Simply Orange. The incredible staying power of this designer’s darling of colors, is worthy of a historian’s investigation, and I hope, soon approaching it’s trendy end. Honestly, orange reminds me too much of the 70’s, where everything looked like a pumpkin exploded on it, especially the ubiquitous shag carpet. Even if you weren’t born yet, you know what I’m talking about. It’s earth tone legacy lives on, and fascinates me in strange fashion.

Disappearing completely during the 80’s, in favor of equally gaudy and cringe-worthy neon, orange again surged forward with the WWW popularity of the mid/late 90’s. Providing a pleasant relief from the neon headache everyone was sick of, it was a warm and friendly color for webdesign, as 70’s nostalgia held sway. Commonly paired with a complimentary green, it still lives, especially doted on by such much-needing-a-make-over corporations as Earthlink.

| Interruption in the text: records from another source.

-- ==== Sys2Proof/Machine/Minute.lean ====
section
/-!
DEFINITION. The start of a minute (R40): TIME frames, checks, readings and the work that is due (R52, R184, R188, R191, R199–R201, R239, R251, R293, R296, R306–R311, R332, R390, R415, R421).
-/

namespace Sys2Proof.Machine

open Sys2Proof

/-! ### What the last minute leaves (R293, R296) -/

/-- A class that ends its owned minute with requests held counts it in quota_short. -/
def State.quotaShort (s : State) (minute : Nat) : State :=
  let c := s.ownerAt minute
  if c < 24 ∧ s.mode ≠ 3 ∧ s.inService ∧ s.sch.held.any (fun r => r.cls == c) then
    (s.bump (Reg.schClassStat + 16 * c + 12)).raiseBit Reg.schEvent 2
  else s

/-- Held cost of a class. -/
def State.heldCost (s : State) (c : Nat) : Nat := (s.sch.held.filter (fun r => r.cls == c)).foldl (fun n r => n + r.cost) 0

/-- Depths at tick 0 of a minute. -/
def State.depths (s : State) : State :=
  let s := (List.range 24).foldl (fun s c =>
    let n := s.heldCost c
    if n = 0 then s else s.bumpMax (Reg.schClassStat + 16 * c + 4) n) s
  { s with que := { s.que with qps := s.que.qps.map (fun (q : Nat × Qp) => if q.2.depth = 0 then q else (q.1, q.2.bumpMax 0 q.2.depth)) } }

/-- Uncorrectable codewords are counted anew in each minute (R250). -/
def State.fecReset (s : State) : State :=
  -- a partner that sends only under other epochs is fenced, and its system queue pair with it (R247, R278)
  let out := (s.lnk.links.filter (fun l => !l.2.fenced && l.2.foreign && !l.2.heard && l.2.partnerId != 0x7FF)).map (fun l => l.2.partnerId)
  -- its keys are erased (R359)
  let s := s.mapLinks (fun l =>
    let l := { l with fecMinute := 0 }
    if l.foreign && !l.heard then l.cutOff else { l with heard := false, foreign := false })
  let s := { s with hst := { s.hst with fecMinute := 0 } }
  out.foldl (fun s n => s.fencePeer n false) s

/-! ### Signals and readings -/

/-- A summary message owed since the last minute (R421). -/
def State.owedSummary (s : State) : State :=
  match s.sys.sumOwed with
  | none => s
  | some b => ({ s with sys := { s.sys with sumOwed := none, sumMsg := some s.minutes } }).sendSummary b

/-- PARITY_SCAN: mismatches found, each once until it is restored (R390). -/
def State.parityScan (s : State) (found : List (Nat × Nat)) : State :=
  found.foldl (fun s p =>
    if s.regs.badParity.contains p then s
    else ({ s with regs := { s.regs with badParity := s.regs.badParity ++ [p] } }).parityFound p.1 p.2) s

/-- Warning and shutdown limits of a sensor in °C, the shutdown cause and the sensor's index in it (Tables 16.8, 17.18, 17.19). -/
def tempLimits (i : Nat) : Int × Int × Nat × Nat :=
  if i < 16 then (100, 110, 3, i) else if i < 144 then (82, 85, 4, i - 16)
  else if i < 152 then (92, 105, 5, i - 144) else (112, 125, 6, i - 152)

/-- THERMAL_SAMPLE: each reading, the largest of the frame, warning and shutdown (R415). -/
def State.thermal (s : State) (temps : List Int) : State :=
  let rs := (temps.take 176).zipIdx
  let s := rs.foldl (fun s (x : Int × Nat) =>
    let a := Reg.pwrTemp + 4 * x.2
    let most := match tabGet s.sys.tempMax x.2 with | some y => max x.1 y | none => x.1
    ({ s with sys := { s.sys with tempMax := tabPut s.sys.tempMax x.2 most } }).setLive a (putBits (s.live a) 15 0 (ofSigned 16 x.1))) s
  let s := if rs.any (fun x => decide (16 * (tempLimits x.2).1 ≤ x.1)) then s.raiseBit Reg.pwrEvent 2 else s
  match rs.find? (fun x => decide (16 * (tempLimits x.2).2.1 ≤ x.1)) with
  | some x => s.shutdown (tempLimits x.2).2.2.1 (tempLimits x.2).2.2.2
  | none => s

/-- Points of corrected SRAM errors and of retried stack-interface transfers (Table 13.3), charged at the minute that reports them (log 125). -/
def State.corrected (s : State) (cores hbms : List Nat) : State :=
  let s := (cores.filter (· < 96)).foldl (fun s c => s.addPoints (Part.core c) 1) s
  (hbms.filter (· < 8)).foldl (fun s k => s.addPoints (Part.hbm k) 1) s

/-- Feed voltages in units of 10 mV. -/
def State.feedVolts (s : State) (a b : Nat) : State := s.setLive Reg.pwrFeedV (a % 65536 + 65536 * (b % 65536))

/-! ### Work that is due -/

/-- Work that touches tier 0 belongs to MIGRATE minutes (R131). -/
def State.migrateMinute (s : State) : State :=
  if s.owner ≠ Owner.migrate then s
  else
    let s := (s.shadowMinute s.mem.backlog).dawnMinute
    s.evacuate s.stranded

/-- What a node in service does at tick 0. -/
def State.serviceMinute (s : State) : State :=
  if !s.inService ∨ s.inTwilight then s
  else
    let s := s.mapMinute
    if !s.dispatching then s
    else
      let s := s.duskMinute.shareMinute.fetchMinute.leaveUnits.leaveImages.retireUnits.migrateMinute
      s.programMinute s.owner

/-- The count at which the next minute not yet worked begins (log 64). -/
def State.minuteAt (s : State) : Nat :=
  if tickOf s.now = 0 ∧ s.sys.minuteDone ≠ some s.minutes then s.now else 1024 * (s.minutes + 1)

/-- MINUTE_START. -/
def execMinuteStart (env : MinuteEnv) (s : State) : Host.Outcome State Fault Refusal :=
  if !s.running then .next s
  else
    let t := s.minuteAt
    let s := if minuteOf t = 0 then s else s.quotaShort (minuteOf t - 1)
    let s := ((s.advanceTo t).slewOn.pumpAll).setStatus Reg.pgwStatus 1 1 0
    let s := { s with sys := { s.sys with minuteDone := some s.minutes } }
    let s := s.depths.fecReset.owedSummary
    let s := (s.corrected env.sramFixed env.retried)
    let s := ((s.parityScan env.parity).feedVolts env.feedA env.feedB).thermal env.temps
    if !s.running then .next s
    else
      let s := if env.signed then s.finishReport else s
      let s := ((s.ageing env.slack).journaled env.journal).modeVoltage
      let s := s.refreshTime.sendTimeFrames
      let s := if s.minute = 0 then s.cascadeProbe else s
      let s := s.serviceMinute
      .next (s.settleLater.retryFetches.pumpRings).checkHealth

end Sys2Proof.Machine
end

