/-- For a dial k given by its 1,024 entries and a set of urgent classes, the check finds no fault exactly when: entry 0 is SYSTEM and no other entry is; no entry uses a reserved code (24 to 27); every urgent class owns a minute of every aligned group of four; at least 16 minutes are SCRUB and 32 are MIGRATE; and, for dial 1, the urgent classes together own at least 512 minutes. -/
def Obligations.DialsPassExactlyWhenEveryRuleHolds : Prop :=
  ∀ (entry : Nat → Nat) (k : Nat) (urgent : List Nat),
    dialFault entry k urgent = none ↔
      (entry 0 = Owner.system ∧ ∀ m, 0 < m → m < 1024 → entry m ≠ Owner.system)
      ∧ (∀ m, m < 1024 → ¬ (24 ≤ entry m % 32 ∧ entry m % 32 ≤ 27))
      ∧ (∀ g, g < 256 → ∀ c ∈ urgent, ∃ m, 4 * g ≤ m ∧ m < 4 * g + 4 ∧ entry m = c)
      ∧ 16 ≤ ((List.range 1024).filter (fun m => entry m == Owner.scrub)).length
      ∧ 32 ≤ ((List.range 1024).filter (fun m => entry m == Owner.migrate)).length
      ∧ (k = 1 → 512 ≤ ((List.range 1024).filter (fun m => urgent.contains (entry m))).length)

/-- In a state that meets the invariant, making the pending values due by frame f live leaves the others pending in their order; a register none of them names reads as before; a register that just one of them names has its governed bits from that value and its other bits as before. -/
def Obligations.PendingValuesBecomeLiveAtTheirFrame : Prop :=
  ∀ (s : State) (f : Nat), s.Inv →
    (s.applyPending (fun p => decide (p.timing ≤ f))).regs.pend = s.regs.pend.filter (fun p => !decide (p.timing ≤ f))
    ∧ (∀ a, (∀ p ∈ s.regs.pend, p.timing ≤ f → p.addr ≠ a) → (s.applyPending (fun p => decide (p.timing ≤ f))).live a = s.live a)
    ∧ (∀ p ∈ s.regs.pend, p.timing ≤ f → (∀ q ∈ s.regs.pend, q.timing ≤ f → q.addr = p.addr → q = p) →
        (s.applyPending (fun p => decide (p.timing ≤ f))).live p.addr = mergeBits (s.live p.addr) p.mask p.value % 2 ^ 32)

/-- POWER_ON leaves a running node in Sunrise step 1 that draws from the feed named, with no register but SYS_BOOT and PWR_STATUS off its reset value. RESET_ASSERT in a powered hub holds it in reset: every register reads its reset value but CLK_TWILIGHT and PWR_LAST_SHUTDOWN, which stand, and the pins' own PWR_STATUS and CLK_STATUS; nothing is staged, pending or counted. FEED_LOSS_SHUTDOWN with no valid feed and RAIL_FAULT of one of the five rails latch a shutdown whose cause PWR_LAST_SHUTDOWN shows. In all four the memory lists nothing, the flash and the flash's counters stand, and what was handed out stands. -/
def Obligations.PowerAndResetClearAllButFlashAndStandby : Prop :=
  ∀ s : State, s.Inv →
    (∀ feedB oscDly i3cSa flashHold, Completes (.powerOn feedB oscDly i3cSa flashHold) s (partsOf (.powerOn feedB oscDly i3cSa flashHold)) (fun t =>
        t.running = true ∧ t.sunriseStep = 1 ∧ t.bit Reg.pwrStatus 0 = feedB ∧ t.bit Reg.pwrStatus (1 + b2n feedB) = true ∧
        (∀ a, a ≠ Reg.sysBoot → a ≠ Reg.pwrStatus → t.live a = resetOf a) ∧
        t.mem = MemSt.reset ∧ t.sys.flash = s.sys.flash ∧ t.sec.counters = s.sec.counters ∧ t.outbox = s.outbox))
    ∧ ((s.sys.power = .on ∨ s.sys.power = .held) → Completes .resetAssert s (partsOf .resetAssert) (fun t =>
        t.sys.power = .held ∧ t.sys.resetN = false ∧ t.live Reg.clkTwilight = s.live Reg.clkTwilight ∧
        t.live Reg.pwrLastShutdown = s.live Reg.pwrLastShutdown ∧
        (∀ a, a ∉ [Reg.clkTwilight, Reg.pwrLastShutdown, Reg.pwrStatus, Reg.clkStatus] → t.live a = resetOf a) ∧
        t.regs.staged = [] ∧ t.regs.pend = [] ∧ t.regs.run = [] ∧ t.now = 0 ∧
        t.mem = MemSt.reset ∧ t.sys.flash = s.sys.flash ∧ t.sec.counters = s.sec.counters ∧ t.outbox = s.outbox))
    ∧ ((s.sys.power = .on ∨ s.sys.power = .held) → s.feedOk = false → Completes .feedLossShutdown s (partsOf .feedLossShutdown) (fun t =>
        t.sys.power = .latched ∧ t.live Reg.pwrLastShutdown = 1 ∧ t.mem = MemSt.reset ∧ t.sys.flash = s.sys.flash ∧
        t.sec.counters = s.sec.counters ∧ t.outbox = s.outbox))
    ∧ (∀ rail, rail < 5 → (s.sys.power = .on ∨ s.sys.power = .held) → Completes (.railFault rail) s (partsOf (.railFault rail)) (fun t =>
        t.sys.power = .latched ∧ t.live Reg.pwrLastShutdown = 2 + 16 * rail ∧ t.mem = MemSt.reset ∧ t.sys.flash = s.sys.flash ∧
        t.sec.counters = s.sec.counters ∧ t.outbox = s.outbox))

/-- With RESET_N low: RESET_RELEASE of a held hub raises RESET_N, samples the straps (three bits of OSC delay, three of the I3C address, the flash hold) and Sunrise is in step 3; of a hub whose shutdown is latched, with a valid feed, the same from step 1; of a latched hub with no valid feed only RESET_N changes. OSC_DELAY_EXPIRY in step 2 shows the crystal good, notes that the delay has run on this power, and goes on to step 3 where RESET_N is high, and holds the hub in reset where it is low. -/
def Obligations.ResetReleaseSamplesStrapsAndStartsSunrise : Prop :=
  ∀ (s : State) (o i : Nat) (h : Bool), s.Inv →
    (s.sys.resetN = false →
      (s.sys.power = .held → Completes (.resetRelease o i h) s [.live, .sys] (fun t =>
        t.sys = { s.sys with resetN := true, power := .on, oscDly := o % 8, i3cSa := i % 8, flashHold := h } ∧ t.sunriseStep = 3 ∧ SameRegsBut [Reg.sysBoot] s t)) ∧
      (s.sys.power = .latched → s.feedOk = true → Completes (.resetRelease o i h) s [.live, .sys] (fun t =>
        t.sys = { s.sys with resetN := true, power := .on, oscDly := o % 8, i3cSa := i % 8, flashHold := h } ∧ t.sunriseStep = 1 ∧ SameRegsBut [Reg.sysBoot] s t)) ∧
      (s.sys.power = .latched → s.feedOk = false → Completes (.resetRelease o i h) s [.sys] (fun t => t.sys = { s.sys with resetN := true })))
    ∧ (s.running = true → s.sunriseStep = 2 →
      (s.sys.resetN = true → Completes .oscDelayExpiry s [.live, .sys] (fun t =>
        t.sys = { s.sys with oscDone := true } ∧ t.sunriseStep = 3 ∧ t.bit Reg.clkStatus 1 = true ∧ SameRegsBut [Reg.sysBoot, Reg.clkStatus] s t)) ∧
      (s.sys.resetN = false → Completes .oscDelayExpiry s [.live, .sys] (fun t =>
        t.sys = { s.sys with power := .held, oscDone := true } ∧ t.bit Reg.clkStatus 1 = true ∧ SameRegsBut [Reg.clkStatus] s t)))

/-- In a running node not in service whose Sunrise has not stopped, SUNRISE_STEP_END: step 1 with good rails goes to step 2, or to step 3 where the oscillator delay has run since the standby rail came up, with a bad rail shuts the node down; step 3 goes to 4 unless the flash hold strap stops it with HOLD; step 4 takes the PUF SRAM's start-up state, the one kept while the node had power before the one read now, derives PR of 32 bytes and the public keys from it, seeds the generator with 48 bytes of entropy, draws a boot_id of 16 bytes and goes to 5; step 5 with REFCLK good shows every clock locked and goes to 6, else stops with REFCLK; step 6 goes to 7, or stops with FLASH; step 7 with every check passed takes the digest of the public keys as identity, the certificate of the flash, and register values and split of the configuration image in the flash, and reserves a block of 256 leaves (and, with no link and nothing pending, goes to 8), else stops with the failed check's code; step 8 with 1 GiB or more of protected memory left goes to 9, else stops with MEMORY; step 9 goes to 11 or stops with APPLY. A stop stays in its step, shows its code and sets SYS_EVENT.boot_stop. -/
def Obligations.SunriseStepsEndAsTheirFactsSay : Prop :=
  ∀ (s : State) (f : SunriseFacts), s.Inv → s.running = true → s.inService = false → s.bootStopped = false →
    let goesTo (n : Nat) (p : State → Prop) : Prop := Completes (.sunriseStepEnd f) s (partsOf (.sunriseStepEnd f)) (fun t => t.sunriseStep = n ∧ t.bootStopped = false ∧ p t)
    let stopsWith (code : Nat) : Prop := Completes (.sunriseStepEnd f) s (partsOf (.sunriseStepEnd f)) (fun t =>
      t.sunriseStep = s.sunriseStep ∧ t.bootStopped = true ∧ t.fld Reg.sysBoot 15 8 = code ∧ t.bit Reg.sysEvent 3 = true)
    (s.sunriseStep = 1 → f.badRail = none → goesTo (if s.sys.oscDone = true then 3 else 2) (fun t => t.sys = s.sys))
    ∧ (∀ r, s.sunriseStep = 1 → f.badRail = some r → Completes (.sunriseStepEnd f) s (partsOf (.sunriseStepEnd f)) (fun t =>
        t.sys.power = .latched ∧ t.live Reg.pwrLastShutdown = 2 + 16 * (r % 256)))
    ∧ (s.sunriseStep = 3 → s.sys.flashHold = false → goesTo 4 (fun t => t.sec = s.sec))
    ∧ (s.sunriseStep = 3 → s.sys.flashHold = true → stopsWith Stop.hold)
    ∧ (s.sunriseStep = 4 → goesTo 5 (fun t => t.sec.bootId.length = 16 ∧ t.freeCtr = s.freeCtr + 48 ∧ t.sec.root.length = 32 ∧
        t.sec.puf = (if s.sec.puf.isEmpty = true then f.puf else s.sec.puf) ∧ t.sec.publics = t.publicKeys))
    ∧ (s.sunriseStep = 5 → f.refclkOk = true → goesTo 6 (fun t => t.fld Reg.clkStatus 7 0 = 0x7F))
    ∧ (s.sunriseStep = 5 → f.refclkOk = false → stopsWith Stop.refclk)
    ∧ (s.sunriseStep = 6 → f.flashOk = true → goesTo 7 (fun t => t.sys = s.sys))
    ∧ (s.sunriseStep = 6 → f.flashOk = false → stopsWith Stop.flash)
    ∧ (s.sunriseStep = 7 → Completes (.sunriseStepEnd f) s (partsOf (.sunriseStepEnd f)) (fun t =>
        match s.verifyStop f with
        | none => t.sec.idd = sha384 s.sec.publics ∧ t.sec.cert = s.deviceCert ∧ t.sys.image = imageWrites s.imageSections ∧
            t.sys.split = splitOf (sectionOf s.imageSections 2) ∧ t.sec.left = 256 ∧ (s.regs.pend = [] → s.lnk.links = [] → t.sunriseStep = 8 ∧ t.bootStopped = false)
        | some (code, _) => t.sunriseStep = 7 ∧ t.bootStopped = true ∧ t.fld Reg.sysBoot 15 8 = code ∧ t.bit Reg.sysEvent 3 = true))
    ∧ (s.sunriseStep = 8 → 1048576 ≤ spareProtected s.sys.split (f.badHbm.filter (· < 8)) (bitsOf (imageVal s.sys.image Reg.pgwSeqCfg) 4 0)
          (bitsOf (imageVal s.sys.image Reg.pgwCfg) 15 0) →
        Completes (.sunriseStepEnd f) s (partsOf (.sunriseStepEnd f)) (fun t => t.sunriseStep = 9 ∧ t.bootStopped = false ∧ t.sys.badHbm = f.badHbm.filter (· < 8)))
    ∧ (s.sunriseStep = 8 → spareProtected s.sys.split (f.badHbm.filter (· < 8)) (bitsOf (imageVal s.sys.image Reg.pgwSeqCfg) 4 0)
          (bitsOf (imageVal s.sys.image Reg.pgwCfg) 15 0) < 1048576 → stopsWith Stop.memory)
    ∧ (s.sunriseStep = 9 → Completes (.sunriseStepEnd f) s (partsOf (.sunriseStepEnd f)) (fun t =>
        (t.sunriseStep = 11 ∧ ∀ w ∈ s.sys.image, w.1 ≠ Reg.sysBoot → t.live w.1 = imageVal s.sys.image w.1) ∨
        (t.bootStopped = true ∧ t.fld Reg.sysBoot 15 8 = Stop.apply ∧ t.bit Reg.sysEvent 3 = true)))

/-- In a running node whose Sunrise stands in step 11 with time acquired, SERVICE: SYS_BOOT shows step 12 and in service, the bridge is open, the current mode is NIGHT, PGW_STATUS.tables_live is 1, counter 1 is odd (the claim), counters 2 and 3 are at least the security version numbers of this Sunrise, each watchdog timer starts at the present count, and one JOIN with this node's identity, certificate and report goes to the partners. In a node not claimed before, the claim record of the operator's keys stands in the flash; in a claimed one the flash is as it was. -/
def Obligations.ServiceOpensTheNode : Prop :=
  ∀ s : State, s.Inv → s.running = true → s.inService = false → s.bootStopped = false → s.sunriseStep = 11 → s.time.acquired = true →
    Completes .service s (partsOf .service) (fun t =>
      t.inService = true ∧ t.sunriseStep = 12 ∧ t.bridgeOpen = true ∧ t.mode = 3 ∧ t.bit Reg.pgwStatus 0 = true ∧ t.claimOdd = true ∧
      s.sec.svn.1 ≤ t.sec.counters.getD 2 0 ∧ s.sec.svn.2 ≤ t.sec.counters.getD 3 0 ∧ t.hlt.kicks = List.replicate 4 s.now ∧
      Sends s t [s.ctlMsg partners 11 (s.myIdent :: s.seenInTraining ++ sizedArgs s.sec.cert ++ sizedArgs s.sec.report ++ byteArgs s.sec.reportPath.flatten)] ∧
      t.sys = { s.sys with flash := t.sys.flash } ∧ (s.claimOdd = true → t.sys.flash = s.sys.flash) ∧
      (s.claimOdd = false → ∀ i, i < (s.claimOf s.sec.operator).length → spGet 255 t.sys.flash (FlashMap.claim + i) = ((s.claimOf s.sec.operator).getD i 0).toNat))

/-- With the standby domain up: FEED_INVALID of a feed clears its valid bit and sets PWR_EVENT.feed_invalid, and where it was in use and the other is valid the node draws from the other and sets PWR_EVENT.switchover. FEED_VALID sets its valid bit, and where it is preferred and not in use the node draws from it. PEAK in a running node sets PWR_EVENT.peak. No register but PWR_STATUS and PWR_EVENT changes. -/
def Obligations.FeedsSwitchAsTheyComeAndGo : Prop :=
  ∀ (s : State), s.Inv →
    (∀ b, s.standbyUp = true →
      Completes (.feedInvalid b) s [.live, .hst, .sum, .outbox] (fun t =>
        t.bit Reg.pwrStatus (1 + b2n b) = false ∧ t.bit Reg.pwrEvent 3 = true ∧ SameRegsBut [Reg.pwrStatus, Reg.pwrEvent] s t ∧
        (s.bit Reg.pwrStatus 0 = b → s.bit Reg.pwrStatus (1 + b2n (!b)) = true → t.bit Reg.pwrStatus 0 = !b ∧ t.bit Reg.pwrEvent 0 = true)))
    ∧ (∀ b, s.standbyUp = true →
      Completes (.feedValid b) s [.live, .hst, .sum, .outbox] (fun t =>
        t.bit Reg.pwrStatus (1 + b2n b) = true ∧ SameRegsBut [Reg.pwrStatus, Reg.pwrEvent] s t ∧
        (s.fld Reg.pwrFeedCfg 0 0 = b2n b → s.bit Reg.pwrStatus 0 = !b → t.bit Reg.pwrStatus 0 = b ∧ t.bit Reg.pwrEvent 0 = true)))
    ∧ (s.running = true → Completes .peak s [.live, .hst, .sum, .outbox] (fun t => t.bit Reg.pwrEvent 1 = true ∧ SameRegsBut [Reg.pwrEvent] s t))
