theorem State.resendFrom_keeps (hm : Within [.live, .run, .lnk, .hst, .sum, .outbox] m) {a0 : State} (a1 : ℕ) (a2 : ℕ) (h0 : Keeps m z a0) : Keeps m z (State.resendFrom a0 a1 a2) := by
  unfold State.resendFrom
  split
  with_reducible assumption
  (with_reducible refine keeps_foldl (fun s a hs => ?_) ?_)
  apply State.sendTransport_keeps (hm.sub rfl)
  with_reducible assumption
  with_reducible assumption

theorem State.systemQp_keeps (hm : Within [.live, .que, .hst, .outbox, .freeCtr] m) {a0 : State} (a1 : ℕ) (h0 : Keeps m z a0) : Keeps m z (State.systemQp a0 a1).2 := by
  unfold State.systemQp
  split
  with_reducible assumption
  lift_lets
  (intro x; clear_value x)
  (intro x; refine keeps_cut (p := Keeps m z x.2) ?_ (fun hx => ?_); (on_goal 2 => clear_value x); (on_goal 1 => subst x))
  apply State.fresh_keeps (hm.sub rfl)
  with_reducible assumption
  (intro x; have _ : Keeps m z x := (by subst x; with_reducible assumption); subst x)
  iterate 3 (intro x; clear_value x)
  (intro (x : QueSt); subst x)
  (intro x; refine keeps_cut (p := Keeps m z x) ?_ (fun hx => ?_); (on_goal 2 => clear_value x); (on_goal 1 => subst x))
  with_reducible refine keeps_mk (h := ?_)
  with_reducible assumption
  (intro (x : QueSt); subst x)
  split
  dsimp only
  apply State.refreshQue_keeps (hm.sub rfl)
  with_reducible refine keeps_mk (h := ?_)
  with_reducible assumption
  dsimp only
  apply State.hostWrite_keeps (hm.sub rfl)
  with_reducible refine keeps_mk (h := ?_)
  with_reducible assumption

theorem State.sendLater_keeps (hm : Within [.live, .run, .que, .lnk, .hst, .sum, .outbox] m) {a0 : State} (a1 : ℕ) (h0 : Keeps m z a0) : Keeps m z (State.sendLater a0 a1) := by
  unfold State.sendLater
  (with_reducible refine keeps_foldl (fun s a hs => ?_) ?_)
  split
  apply State.sendMessage_keeps (hm.sub rfl)
  apply State.touchQp_keeps (hm.sub rfl)
  with_reducible refine keeps_mk (h := ?_)
  with_reducible assumption
  with_reducible assumption
  with_reducible assumption

theorem State.nodeOp_keeps (hm : Within [.live, .run, .que, .lnk, .hst, .sum, .outbox, .freeCtr] m) {a0 : State} (a1 : ℕ) (a2 : List Byte) (a3 : OpKind) (a4 : ℕ) (a5 : Bool) (h0 : Keeps m z a0) : Keeps m z (State.nodeOp a0 a1 a2 a3 a4 a5) := by
  unfold State.nodeOp
  lift_lets
  (intro x; refine keeps_cut (p := Keeps m z x.2) ?_ (fun hx => ?_); (on_goal 2 => clear_value x); (on_goal 1 => subst x))
  apply State.systemQp_keeps (hm.sub rfl)
  with_reducible assumption
  (intro x; clear_value x)
  (intro x; have _ : Keeps m z x := (by subst x; with_reducible assumption); subst x)
  (intro x; clear_value x)
  (intro (x : QueSt); subst x)
  (intro x; refine keeps_cut (p := Keeps m z x) ?_ (fun hx => ?_); (on_goal 2 => clear_value x); (on_goal 1 => subst x))
  with_reducible refine keeps_mk (h := ?_)
  with_reducible assumption
  split
  apply State.startFetch_keeps (hm.sub rfl)
  with_reducible assumption
  apply State.sendLater_keeps (hm.sub rfl)
  with_reducible assumption

theorem State.freeResponses_keeps (hm : Within [.que] m) {a0 : State} (a1 : Qp) (h0 : Keeps m z a0) : Keeps m z (State.freeResponses a0 a1) := by
  unfold State.freeResponses
  with_reducible refine keeps_mk (h := ?_)
  with_reducible assumption

/-! ### Keys -/

theorem State.randomBytes_keeps (hm : Within [.sec] m) {a0 : State} (a1 : ℕ) (h0 : Keeps m z a0) : Keeps m z (State.randomBytes a0 a1).2 := by
  unfold State.randomBytes
  lift_lets
  (intro x; clear_value x)
  (intro (x : SecSt); subst x)
  dsimp only
  with_reducible refine keeps_mk (h := ?_)
  with_reducible assumption

theorem State.seedRandom_keeps (hm : Within [.sec, .freeCtr] m) {a0 : State} (h0 : Keeps m z a0) : Keeps m z (State.seedRandom a0) := by
  unfold State.seedRandom
  with_reducible refine keeps_mk (h := ?_)
  with_reducible assumption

Now I am no scholarly historian, but perhaps the root cause goes back to caveman days when ochre was a common naturally occurring hue, and the major component of many cave wall paintings. Sure orange is fine sometimes, I mean we only have so much in the visible spectrum to deal with! Autumn harvest, Halloween, and citrus packaging are reasonable excuses, only let’s get over wielding it as the dominating factor of design as still being perpetrated by some. I just hope it goes away for a long time, likely to resurface again in approximately 2016. No sooner please.